## How to complete this task
The answer should be each line from the entries below that has the word "countXpt" in it.

====== Supplied information

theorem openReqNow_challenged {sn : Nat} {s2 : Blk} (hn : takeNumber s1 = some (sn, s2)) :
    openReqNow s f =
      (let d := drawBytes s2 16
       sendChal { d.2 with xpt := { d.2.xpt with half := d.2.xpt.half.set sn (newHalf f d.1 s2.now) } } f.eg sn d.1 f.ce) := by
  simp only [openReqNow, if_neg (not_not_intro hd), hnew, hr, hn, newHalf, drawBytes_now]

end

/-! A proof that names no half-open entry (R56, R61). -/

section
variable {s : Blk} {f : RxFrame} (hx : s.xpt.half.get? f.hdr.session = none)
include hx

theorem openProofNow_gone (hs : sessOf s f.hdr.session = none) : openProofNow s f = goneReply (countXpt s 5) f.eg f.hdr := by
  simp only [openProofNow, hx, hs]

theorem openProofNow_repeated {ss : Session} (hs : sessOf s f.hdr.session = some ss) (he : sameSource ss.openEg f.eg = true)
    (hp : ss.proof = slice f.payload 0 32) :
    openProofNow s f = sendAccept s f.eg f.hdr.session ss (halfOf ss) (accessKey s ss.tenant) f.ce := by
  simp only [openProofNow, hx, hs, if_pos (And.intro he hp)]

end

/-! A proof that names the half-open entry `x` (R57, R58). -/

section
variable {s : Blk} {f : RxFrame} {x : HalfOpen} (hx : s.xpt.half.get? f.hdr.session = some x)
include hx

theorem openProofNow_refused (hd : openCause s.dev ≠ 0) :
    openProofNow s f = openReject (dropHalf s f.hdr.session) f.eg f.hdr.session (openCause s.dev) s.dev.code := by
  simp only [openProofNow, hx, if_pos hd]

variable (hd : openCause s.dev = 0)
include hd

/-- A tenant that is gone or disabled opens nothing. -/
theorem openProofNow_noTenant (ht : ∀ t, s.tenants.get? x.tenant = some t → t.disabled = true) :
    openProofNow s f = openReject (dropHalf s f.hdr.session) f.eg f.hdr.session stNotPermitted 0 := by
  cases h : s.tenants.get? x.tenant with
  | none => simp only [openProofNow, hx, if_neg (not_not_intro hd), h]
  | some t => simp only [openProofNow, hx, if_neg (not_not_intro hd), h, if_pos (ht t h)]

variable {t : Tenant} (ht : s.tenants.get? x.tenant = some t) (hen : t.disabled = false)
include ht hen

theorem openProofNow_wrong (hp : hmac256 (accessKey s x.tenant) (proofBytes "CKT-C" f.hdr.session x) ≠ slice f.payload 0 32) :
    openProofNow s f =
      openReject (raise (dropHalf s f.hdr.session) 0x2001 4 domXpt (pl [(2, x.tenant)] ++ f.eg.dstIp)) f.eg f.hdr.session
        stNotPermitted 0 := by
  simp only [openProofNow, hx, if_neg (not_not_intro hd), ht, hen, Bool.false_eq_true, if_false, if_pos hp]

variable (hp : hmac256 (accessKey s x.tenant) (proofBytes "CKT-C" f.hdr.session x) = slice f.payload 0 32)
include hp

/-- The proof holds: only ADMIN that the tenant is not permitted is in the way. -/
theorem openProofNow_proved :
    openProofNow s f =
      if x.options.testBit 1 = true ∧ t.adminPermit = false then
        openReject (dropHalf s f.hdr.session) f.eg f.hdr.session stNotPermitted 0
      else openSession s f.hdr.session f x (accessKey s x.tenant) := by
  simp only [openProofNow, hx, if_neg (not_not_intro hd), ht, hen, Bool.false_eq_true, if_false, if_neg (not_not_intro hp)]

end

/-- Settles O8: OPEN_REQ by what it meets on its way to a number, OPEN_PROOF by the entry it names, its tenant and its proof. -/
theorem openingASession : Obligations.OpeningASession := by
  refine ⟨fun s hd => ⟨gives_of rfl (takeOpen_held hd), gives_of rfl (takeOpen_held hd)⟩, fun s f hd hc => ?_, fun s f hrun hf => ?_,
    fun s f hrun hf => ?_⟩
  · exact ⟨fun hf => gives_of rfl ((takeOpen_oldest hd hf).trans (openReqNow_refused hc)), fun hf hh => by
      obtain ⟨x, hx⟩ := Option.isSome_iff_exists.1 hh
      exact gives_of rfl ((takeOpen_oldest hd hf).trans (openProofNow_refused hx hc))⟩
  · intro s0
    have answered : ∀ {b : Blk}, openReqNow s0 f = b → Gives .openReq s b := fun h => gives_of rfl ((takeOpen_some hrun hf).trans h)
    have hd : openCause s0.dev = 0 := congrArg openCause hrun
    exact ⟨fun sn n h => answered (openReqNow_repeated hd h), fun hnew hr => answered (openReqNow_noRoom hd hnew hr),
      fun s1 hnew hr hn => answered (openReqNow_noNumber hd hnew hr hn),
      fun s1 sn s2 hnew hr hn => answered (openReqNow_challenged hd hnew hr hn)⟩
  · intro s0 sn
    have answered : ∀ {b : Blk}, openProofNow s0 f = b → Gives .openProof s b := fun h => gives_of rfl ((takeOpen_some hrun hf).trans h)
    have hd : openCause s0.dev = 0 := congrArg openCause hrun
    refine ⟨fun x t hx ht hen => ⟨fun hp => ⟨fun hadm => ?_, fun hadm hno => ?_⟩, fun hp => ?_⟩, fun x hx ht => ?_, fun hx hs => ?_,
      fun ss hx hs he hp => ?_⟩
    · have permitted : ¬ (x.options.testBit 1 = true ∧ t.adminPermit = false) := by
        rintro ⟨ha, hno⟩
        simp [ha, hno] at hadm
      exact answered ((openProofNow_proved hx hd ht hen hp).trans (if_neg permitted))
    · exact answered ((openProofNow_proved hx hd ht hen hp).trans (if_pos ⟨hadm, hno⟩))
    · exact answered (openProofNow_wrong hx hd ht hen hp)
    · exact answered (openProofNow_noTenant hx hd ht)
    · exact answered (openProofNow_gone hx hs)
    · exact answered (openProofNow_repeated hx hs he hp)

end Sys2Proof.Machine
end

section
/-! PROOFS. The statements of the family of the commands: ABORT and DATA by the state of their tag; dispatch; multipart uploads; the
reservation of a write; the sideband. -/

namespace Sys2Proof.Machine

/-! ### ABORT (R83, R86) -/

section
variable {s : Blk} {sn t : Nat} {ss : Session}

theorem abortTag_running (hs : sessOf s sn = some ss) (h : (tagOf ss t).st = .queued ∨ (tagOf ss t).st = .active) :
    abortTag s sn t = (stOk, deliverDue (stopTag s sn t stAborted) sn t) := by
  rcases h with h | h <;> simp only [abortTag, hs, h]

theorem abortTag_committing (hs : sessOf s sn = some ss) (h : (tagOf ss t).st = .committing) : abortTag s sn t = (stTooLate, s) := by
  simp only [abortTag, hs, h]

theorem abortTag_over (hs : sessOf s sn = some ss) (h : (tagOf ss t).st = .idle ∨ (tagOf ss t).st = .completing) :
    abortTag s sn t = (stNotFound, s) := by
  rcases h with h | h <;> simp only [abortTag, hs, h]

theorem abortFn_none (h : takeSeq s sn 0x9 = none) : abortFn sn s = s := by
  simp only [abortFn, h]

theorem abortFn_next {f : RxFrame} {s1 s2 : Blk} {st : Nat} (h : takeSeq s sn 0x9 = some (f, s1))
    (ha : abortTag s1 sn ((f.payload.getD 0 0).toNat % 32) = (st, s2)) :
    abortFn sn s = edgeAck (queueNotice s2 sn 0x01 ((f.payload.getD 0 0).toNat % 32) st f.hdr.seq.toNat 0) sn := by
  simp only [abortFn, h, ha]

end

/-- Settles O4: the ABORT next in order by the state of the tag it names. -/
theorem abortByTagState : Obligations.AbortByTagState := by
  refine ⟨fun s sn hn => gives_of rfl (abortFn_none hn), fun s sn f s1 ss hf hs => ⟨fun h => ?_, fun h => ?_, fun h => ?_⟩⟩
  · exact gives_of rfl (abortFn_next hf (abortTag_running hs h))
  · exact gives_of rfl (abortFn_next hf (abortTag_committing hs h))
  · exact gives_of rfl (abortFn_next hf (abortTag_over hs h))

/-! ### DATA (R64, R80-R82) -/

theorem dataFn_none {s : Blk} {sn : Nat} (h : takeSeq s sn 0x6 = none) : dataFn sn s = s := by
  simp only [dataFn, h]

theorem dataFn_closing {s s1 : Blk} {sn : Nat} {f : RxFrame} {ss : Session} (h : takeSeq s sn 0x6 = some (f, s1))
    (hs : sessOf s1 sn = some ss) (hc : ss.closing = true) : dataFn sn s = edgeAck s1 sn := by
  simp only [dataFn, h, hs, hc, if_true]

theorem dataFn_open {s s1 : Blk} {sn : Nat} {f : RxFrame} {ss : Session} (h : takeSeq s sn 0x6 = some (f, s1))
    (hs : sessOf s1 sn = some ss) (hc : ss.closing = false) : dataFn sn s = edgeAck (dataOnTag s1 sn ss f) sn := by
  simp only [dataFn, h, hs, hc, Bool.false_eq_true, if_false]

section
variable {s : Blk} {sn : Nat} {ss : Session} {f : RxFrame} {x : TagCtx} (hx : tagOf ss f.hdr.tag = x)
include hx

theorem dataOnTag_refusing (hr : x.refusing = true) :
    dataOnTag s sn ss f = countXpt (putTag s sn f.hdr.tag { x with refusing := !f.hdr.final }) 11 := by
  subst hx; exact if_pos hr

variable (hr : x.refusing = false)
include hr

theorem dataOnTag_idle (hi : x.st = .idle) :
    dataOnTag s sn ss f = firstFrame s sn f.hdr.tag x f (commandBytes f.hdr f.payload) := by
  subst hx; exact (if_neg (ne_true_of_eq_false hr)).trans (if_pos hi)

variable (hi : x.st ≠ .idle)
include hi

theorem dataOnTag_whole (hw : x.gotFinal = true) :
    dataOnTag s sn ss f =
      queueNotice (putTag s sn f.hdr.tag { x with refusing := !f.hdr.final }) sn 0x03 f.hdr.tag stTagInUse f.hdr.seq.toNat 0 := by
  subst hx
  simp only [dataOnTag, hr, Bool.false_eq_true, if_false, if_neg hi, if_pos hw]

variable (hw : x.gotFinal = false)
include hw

============

## Exercise answer
theorem openProofNow_gone (hs : sessOf s f.hdr.session = none) : openProofNow s f = goneReply (countXpt s 5) f.eg f.hdr := by
    dataOnTag s sn ss f = countXpt (putTag s sn f.hdr.tag { x with refusing := !f.hdr.final }) 11 := by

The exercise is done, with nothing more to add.